Старший коп, детектив Рамирез — так он назвал себя, представляясь нам, — начал задавать вопросы, которые обычно задают в подобных ситуациях.
— Вам известно, что с ней случилось?
— Нет, — ответила я, наблюдая за тем, как «живительный» раствор вливается в мою вену.
— А что последнее вам запомнилось? — спросил помощник шерифа Роуд.
Я подняла на него глаза. Он стоял передо мной, сцепив руки за спиной, и кивнул, когда наши взгляды встретились. Его вопрос был очень простым, и я действительно хотела ответить на него правильно. Мне необходимо было это сделать. Я посмотрела на маму. Непроницаемая защитная оболочка, только что созданная ею, начала рушиться. Ее глаза блестели, нижняя губа, ставшая тоньше, дрожала.
Мой папа снова кашлянул.
— Джентльмены, неужели вы не можете подождать. Девочка достаточно натерпелась. И если бы что-то знала, сказала бы вам.

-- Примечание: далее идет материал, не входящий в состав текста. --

-- ==== Sys2Proof/Laws/Calm.lean ====
section
/-! SUPPORT. What the blocks' own acts leave alone, said once. An act that is `Calm` takes no directive and offers no
response: the handler's queue and its reserved places, the held response and the control list stay; the egress queue only
gains notices while it has room (R179); and the two memories keep their canonical form. One lemma for each act over a
calm prefix. -/

namespace Sys2Proof.Machine

/-- From `s` to `t` no directive was taken and no response offered. -/
structure Calm (s t : State) : Prop where
  pending : t.pending = s.pending
  power : t.power = s.power
  queue : t.handler.queue = s.handler.queue
  reserved : t.handler.reserved = s.handler.reserved
  held : t.port.held = s.port.held
  control : t.asm.control = s.asm.control
  room : s.port.egress.length ≤ 32 → t.port.egress.length ≤ 32
  full : 32 ≤ s.port.egress.length → 32 ≤ t.port.egress.length
  mem : canonicalMemories s = true → canonicalMemories t = true

variable {s t : State}

theorem Calm.refl' (s : State) : Calm s s := ⟨rfl, rfl, rfl, rfl, rfl, rfl, id, id, id⟩

theorem Calm.trans' {a b c : State} (h : Calm a b) (g : Calm b c) : Calm a c :=
  ⟨g.pending.trans h.pending, g.power.trans h.power, g.queue.trans h.queue, g.reserved.trans h.reserved,
   g.held.trans h.held, g.control.trans h.control, g.room ∘ h.room, g.full ∘ h.full, g.mem ∘ h.mem⟩

theorem calm_refl : Calm s s := Calm.refl' s

theorem calm_same (h : Calm s t) {u : State} (h1 : u.pending = t.pending) (h2 : u.power = t.power)
   (h3 : u.handler = t.handler) (h4 : u.port.held = t.port.held) (h4' : u.port.egress = t.port.egress) (h5 : u.asm.control = t.asm.control)
   (h6 : u.store.dram = t.store.dram) (h7 : u.labels.mem = t.labels.mem) : Calm s u := by
  refine h.trans' ⟨h1, h2, by rw [h3], by rw [h3], h4, h5, by rw [h4']; exact id, by rw [h4']; exact id, ?_⟩
  simp [canonicalMemories, h6, h7]

theorem calm_withRef (h : Calm s t) (v) : Calm s (t.withRef v) := calm_same h rfl rfl rfl rfl rfl rfl rfl rfl
theorem calm_withContacts (h : Calm s t) (v) : Calm s (t.withContacts v) :=
  calm_same h rfl rfl rfl rfl rfl rfl rfl rfl
theorem calm_withLanes (h : Calm s t) (v) : Calm s (t.withLanes v) :=
  calm_same h rfl rfl rfl rfl rfl rfl rfl rfl
theorem calm_withMixer (h : Calm s t) (v) : Calm s (t.withMixer v) :=
  calm_same h rfl rfl rfl rfl rfl rfl rfl rfl
theorem calm_withPaths (h : Calm s t) (v) : Calm s (t.withPaths v) :=
  calm_same h rfl rfl rfl rfl rfl rfl rfl rfl
theorem calm_withRet (h : Calm s t) (v) : Calm s (t.withRet v) := calm_same h rfl rfl rfl rfl rfl rfl rfl rfl
theorem calm_withClips (h : Calm s t) (v) : Calm s (t.withClips v) :=
  calm_same h rfl rfl rfl rfl rfl rfl rfl rfl
theorem calm_withEngines (h : Calm s t) (v) : Calm s (t.withEngines v) :=
  calm_same h rfl rfl rfl rfl rfl rfl rfl rfl
theorem calm_withSeed (h : Calm s t) (v) : Calm s (t.withSeed v) :=
  calm_same h rfl rfl rfl rfl rfl rfl rfl rfl
theorem calm_withStore (h : Calm s t) {v} (hv : v.dram = t.store.dram) : Calm s (t.withStore v) :=
  calm_same h rfl rfl rfl rfl rfl rfl hv rfl
theorem calm_withLabels (h : Calm s t) {v} (hv : v.mem = t.labels.mem) : Calm s (t.withLabels v) :=
  calm_same h rfl rfl rfl rfl rfl rfl rfl hv
theorem calm_withAsm (h : Calm s t) {v} (hv : v.control = t.asm.control) : Calm s (t.withAsm v) :=
  calm_same h rfl rfl rfl rfl rfl hv rfl rfl
theorem calm_withPort (h : Calm s t) {v} (hv : v.held = t.port.held) (hv2 : v.egress = t.port.egress) : Calm s (t.withPort v) :=
  calm_same h rfl rfl rfl hv hv2 rfl rfl rfl

theorem calm_latch (h : Calm s t) (k u) : Calm s (t.latch k u) := by
  refine h.trans' ⟨rfl, rfl, by simp, by simp, by simp, by simp, ?_, ?_, by simp [canonicalMemories]⟩
  all_goals
    rcases latchPair_cases k u t.ref.tick t.handler t.port with ⟨_, e⟩ | ⟨_, _, e⟩ | ⟨_, _, _, e⟩ | ⟨_, _, _, e⟩ <;>
      (simp [State.latch, e]; try omega)

theorem calm_bump (h : Calm s t) (c n) : Calm s (t.bump c n) := by
  have : t.bump c n = if t.handler.crosses c n then (t.withHandler (t.handler.add c n)).latch .counterHalf c.val else t.withHandler (t.handler.add c n) := by
    unfold State.bump; rw [bumpPair_eq]; split <;> rfl
  rw [this]
  have h0 : Calm s (t.withHandler (t.handler.add c n)) := h.trans' ⟨rfl, rfl, rfl, rfl, rfl, rfl, id, id, id⟩
  split
  · exact calm_latch h0 _ _
  · exact h0
theorem calm_count (h : Calm s t) (c k u) : Calm s (t.count c k u) := calm_latch (calm_bump h _ _) _ _

theorem calm_setLane (h : Calm s t) (l v) : Calm s (t.setLane l v) := calm_withLanes h _
theorem calm_modLane (h : Calm s t) (l f) : Calm s (t.modLane l f) := calm_withLanes h _
theorem calm_modRate (h : Calm s t) (l f) : Calm s (t.modRate l f) := calm_withLanes h _
theorem calm_setVideo (h : Calm s t) (l v) : Calm s (t.setVideo l v) := calm_withPort h rfl rfl
theorem calm_setAudio (h : Calm s t) (l v) : Calm s (t.setAudio l v) := calm_withPort h rfl rfl
theorem calm_setPath (h : Calm s t) (l v) : Calm s (t.setPath l v) := calm_withPaths h _
theorem calm_modPath (h : Calm s t) (l f) : Calm s (t.modPath l f) := calm_withPaths h _
theorem calm_setContact (h : Calm s t) (l v) : Calm s (t.setContact l v) := calm_withContacts h _
theorem calm_requestKey (h : Calm s t) (l) : Calm s (t.requestKey l) := calm_withLanes h _
theorem calm_advanceTo (h : Calm s t) (n) : Calm s (t.advanceTo n) := calm_withRef h _

theorem calm_ite (c : Prop) [Decidable c] {a b : State} (ha : Calm s a) (hb : Calm s b) : Calm s (if c then a else b) := by
  split; exact ha; exact hb

/-! ## The coded store -/

@[simp] theorem dram_setLive (st l t v) : (setLive st l t v).dram = st.dram := rfl
@[simp] theorem dram_updRecord (st l t v) : (updRecord st l t v).dram = st.dram := rfl
@[simp] theorem dram_abandonWhere (st l v) : (abandonWhere st l v).dram = st.dram := rfl
@[simp] theorem dram_pinOne (st l v) : (pinOne st l v).dram = st.dram := by
  unfold pinOne; split; rfl; dsimp only; split <;> rfl
@[simp] theorem dram_releaseOne (st l v) : (releaseOne st l v).dram = st.dram := by
  unfold releaseOne; split; rfl; split; rfl; dsimp only; split <;> rfl
theorem dram_fold {α} (f : CodedStore → α → CodedStore) (hf : ∀ st a, (f st a).dram = st.dram) : ∀ (l : List α) st, (l.foldl f st).dram = st.dram
  | [], _ => rfl
  | a :: l, st => by rw [List.foldl_cons, dram_fold f hf l, hf]
@[simp] theorem dram_release (st n) : (releaseRequest st n).dram = st.dram :=
  dram_fold _ (fun _ _ => dram_releaseOne _ _ _) _ _
theorem dram_pinRequest {st n st'} (h : pinRequest st n = some st') : st'.dram = st.dram := by
  unfold pinRequest at h; split at h
  · dsimp only at h; split at h
    · cases h; exact dram_fold _ (fun _ _ => dram_pinOne _ _ _) _ _
    · cases h
  · cases h
@[simp] theorem dram_complete (st l v) : (completeRecord st l v).dram = st.dram := by
  unfold completeRecord; split; rfl; dsimp only; split <;> rfl
@[simp] theorem dram_free (st l v) : (freeRecord st l v).dram = st.dram := rfl
@[simp] theorem dram_create (l t tc k n st) : (createRecord l t tc k n st).dram = st.dram := rfl

theorem wf_frame : ∀ (bs : List Byte) (bl m o), Memory.wf dramDefault m = true → Memory.wf dramDefault (writeFrameBytes bl m o bs) = true
  | [], _, _, _, h => h
  | b :: bs, bl, m, o, h => by rw [writeFrameBytes]; exact wf_frame bs _ _ _ (Memory.wf_write h)

theorem calm_dram (h : Calm s t) {v} (hv : Memory.wf dramDefault t.store.dram = true → Memory.wf dramDefault v.dram = true) : Calm s (t.withStore v) := by
  refine h.trans' ⟨rfl, rfl, rfl, rfl, rfl, rfl, id, id, ?_⟩
  simp only [canonicalMemories, Bool.and_eq_true]
  exact fun h => ⟨hv h.1, h.2⟩
theorem calm_lmem (h : Calm s t) {v} (hv : Memory.wf labelDefault t.labels.mem = true → Memory.wf labelDefault v.mem = true) : Calm s (t.withLabels v) := by
  refine h.trans' ⟨rfl, rfl, rfl, rfl, rfl, rfl, id, id, ?_⟩
  simp only [canonicalMemories, Bool.and_eq_true]
  exact fun h => ⟨h.1, hv h.2⟩

theorem calm_appendSlice (h : Calm s t) (l tk x) : Calm s (appendSlice l tk x t) := by
  unfold appendSlice
  split
  · exact h
  dsimp only
  split
  · exact h
  split
  · exact calm_withStore h rfl
  split
  · exact calm_withStore h rfl
  split
  · apply calm_bump; apply calm_withStore h; rfl
  split
  · apply calm_count; apply calm_withStore h; rfl
  · exact calm_dram h (fun hm => wf_frame _ _ _ _ hm)

theorem calm_fold {α} (f : State → α → State) (hf : ∀ s t a, Calm s t → Calm s (f t a)) : ∀ (l : List α) t, Calm s t → Calm s (l.foldl f t)
  | [], _, h => h
  | _ :: l, _, h => calm_fold f hf l _ (hf _ _ _ h)

/-! ## The clip log -/

theorem calm_modClip (h : Calm s t) (l f) : Calm s (t.modClip l f) := calm_withClips h _
theorem calm_markStale (h : Calm s t) (i) : Calm s (markStale i t) := by
  unfold markStale; split; exact h; split; exact calm_withAsm h rfl; exact calm_withClips h _
theorem calm_mark (h : Calm s t) (i) : Calm s (mark i t) := calm_markStale (calm_withClips h _) _
theorem calm_staleEmptied (h : Calm s t) : Calm s (staleEmptied t) := by
  unfold staleEmptied; split
  · exact calm_fold _ (fun _ _ _ h => calm_markStale h _) _ _ (calm_withClips h _)
  · exact h
theorem calm_enterQueued (h : Calm s t) (i) : Calm s (enterQueued i t) := by
  unfold enterQueued; split; exact h; exact calm_modClip (calm_withClips h _) _ _
theorem calm_releasePins (h : Calm s t) (i f) : Calm s (releasePins i f t) := by
  unfold releasePins; split; exact h; exact calm_modClip (calm_withStore h (by simp)) _ _
theorem calm_transferDone (h : Calm s t) (e i) : Calm s (transferDone e i t) := by
  unfold transferDone; dsimp only; apply calm_mark
  have h2 : Calm s (((t.withEngines (t.engines.set e none)).modClip i (fun c => { c with state := .sent, engine := none })).latch .transferDone e.val) :=
    calm_latch (calm_modClip (calm_withEngines h _) _ _) _ _
  (repeat' split) <;> first | exact h2 | exact calm_releasePins h2 _ _
theorem calm_engineTake (h : Calm s t) (e i) : Calm s (engineTake e i t) := by
  unfold engineTake; dsimp only
  have h1 := calm_modClip (calm_withClips h { t.clips with queue := t.clips.queue.tail }) i (fun c => { c with state := .sending, engine := some e, framesSent := 0 })
  split
  · exact h1
  · split
    · exact calm_transferDone (calm_mark (calm_withEngines h1 _) _) _ _
    · exact calm_mark (calm_withEngines h1 _) _
theorem calm_runEngines : ∀ (n : Nat) {t}, Calm s t → Calm s (runEngines n t)
  | 0, _, h => h
  | n+1, t, h => by
    unfold runEngines; split; exact h
    split
    · exact calm_runEngines n (calm_engineTake h _ _)
    · split
      · exact calm_runEngines n (calm_engineTake h _ _)
      · exact h
theorem calm_serveEngines (h : Calm s t) : Calm s (serveEngines t) := calm_runEngines _ h
theorem calm_engineAdvance (h : Calm s t) (e) : Calm s (engineAdvance e t) := by
  unfold engineAdvance
  split
  · split
    · exact calm_withEngines h _
    · dsimp only; split
      · exact calm_modClip h _ _
      · split
        · exact calm_withEngines (calm_modClip h _ _) _
        · exact calm_serveEngines (calm_transferDone (calm_modClip h _ _) _ _)
  · exact h
theorem calm_closeClip (h : Calm s t) (i o c) : Calm s (closeClip i o c t) := by
  unfold closeClip; split; exact h; dsimp only; split
  · exact calm_enterQueued (calm_releasePins (calm_modClip h _ _) _ _) _
  · exact calm_releasePins (calm_modClip h _ _) _ _
theorem calm_removeClip (h : Calm s t) (i) : Calm s (removeClip i t) := by
  unfold removeClip; split; exact h; dsimp only
  apply calm_mark; apply calm_withClips; apply calm_releasePins; apply calm_withClips
  split
  · exact calm_serveEngines (calm_withEngines h _)
  · exact h
theorem calm_makeRoom (h : Calm s t) {u} (hu : makeRoom t = some u) : Calm s u := by
  unfold makeRoom at hu; split at hu
  · cases hu; exact h
  · split at hu
    · cases hu; exact calm_removeClip h _
    · cases hu
theorem dram_stepPoints : ∀ n st pts moved, (stepPoints st n pts moved).2.2.dram = st.dram
  | 0, _, _, _ => rfl
  | n+1, st, pts, moved => by
    unfold stepPoints; split
    · rename_i h; exact dram_pinRequest h
    · split; rfl; exact dram_stepPoints n _ _ _
theorem calm_makeClip (h : Calm s t) (a b c d) : Calm s (makeClip a b c d t).1 := by
  unfold makeClip; dsimp only
  apply calm_mark; apply calm_withClips
  exact calm_fold _ (fun _ _ _ h => calm_latch h _ _) _ _ (calm_withStore h (dram_stepPoints _ _ _ _))
theorem calm_weighRecord (h : Calm s t) (l r i) : Calm s (weighRecord l r i t) := by
  unfold weighRecord; split; exact h; dsimp only; split
  · rename_i hp
    split
    · exact calm_mark (calm_modClip (calm_modClip (calm_withStore h (dram_pinRequest hp)) _ _) _ _) _
    · exact calm_modClip (calm_withStore h (dram_pinRequest hp)) _ _
  · exact calm_serveEngines (calm_mark (calm_latch (calm_closeClip h _ _ _) _ _) _)
theorem calm_newRecord (h : Calm s t) (l r) : Calm s (newRecord l r t) := by
  unfold newRecord; split; exact h
  exact calm_fold _ (fun _ _ _ h => calm_weighRecord h _ _ _) _ _ h
theorem calm_markRefused (h : Calm s t) : Calm s (markRefused t) := calm_bump h _ _
theorem calm_contactMarkIn (h : Calm s t) (a b) : Calm s (contactMarkIn a b t) := by
  unfold contactMarkIn; split; exact calm_markRefused h; split
  · exact calm_latch (calm_markRefused h) _ _
  · rename_i hr
    have h1 := calm_makeRoom h hr
    dsimp only; split
    · exact calm_mark (calm_modClip (calm_makeClip h1 _ _ _ _) _ _) _
    · exact calm_modClip (calm_makeClip h1 _ _ _ _) _ _
theorem calm_contactMarkOut (h : Calm s t) (a) : Calm s (contactMarkOut a t) := by
  unfold contactMarkOut; split; exact calm_markRefused h; split; exact calm_markRefused h; split
  · exact calm_markRefused h
  · exact calm_serveEngines (calm_mark (calm_closeClip h _ _ _) _)
theorem calm_contactToggle (h : Calm s t) (a b) : Calm s (contactToggle a b t) := by
  unfold contactToggle; split; exact calm_contactMarkOut h _; exact calm_contactMarkIn h _ _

— Что-то знала… — словно про себя, повторил детектив Рамирез, не обращая внимания на просьбу моего отца. — Так что последнее вам запомнилось?
Я зажмурилась. Что-то ведь должно было быть. Я читала «Убить пересмешника». Наверняка читала ее в классе, но не могла представить себе ни школу, ни учителя. Я даже не знала, в каком классе училась. Ну это уж полный отстой!
Помощник шерифа Роуд подошел ближе, словно не замечая недовольного взгляда напарника. Сунув руку в нагрудный карман куртки, он достал фото и показал мне. На фото была девушка. Она и вправду выглядела похожей на меня. Хотя ее волосы и не были такими рыжими, как мои, скорее каштановыми. А в ее глазах преобладал поразительно красивый зеленый цвет — несравненно лучший, чем тот, что был в моих… Но мы могли бы сойти за сестер.
— Узнаете ее?
Подняв на Роуда удрученный взгляд, я покачала головой.
— Ничего страшного в том, что не узнаете. Доктор сказал, что вам нужно время, чтобы восстановиться, а когда…
— Подождите! — Я рванулась вперед, забыв про этот долбаный штатив с капельницей. Шнур натянулся, и казалось, вот-вот игла выскользнет из вены. — Подождите, я что-то помню…
Мой отец шагнул вперед, но детектив жестом попросил его оставаться на месте и спросил:
— И что же вы помните?
Я шумно сглотнула, горло мое внезапно пересохло. В общем-то, ничего особенного не произошло, но я воспринимала это как невероятно важное событие.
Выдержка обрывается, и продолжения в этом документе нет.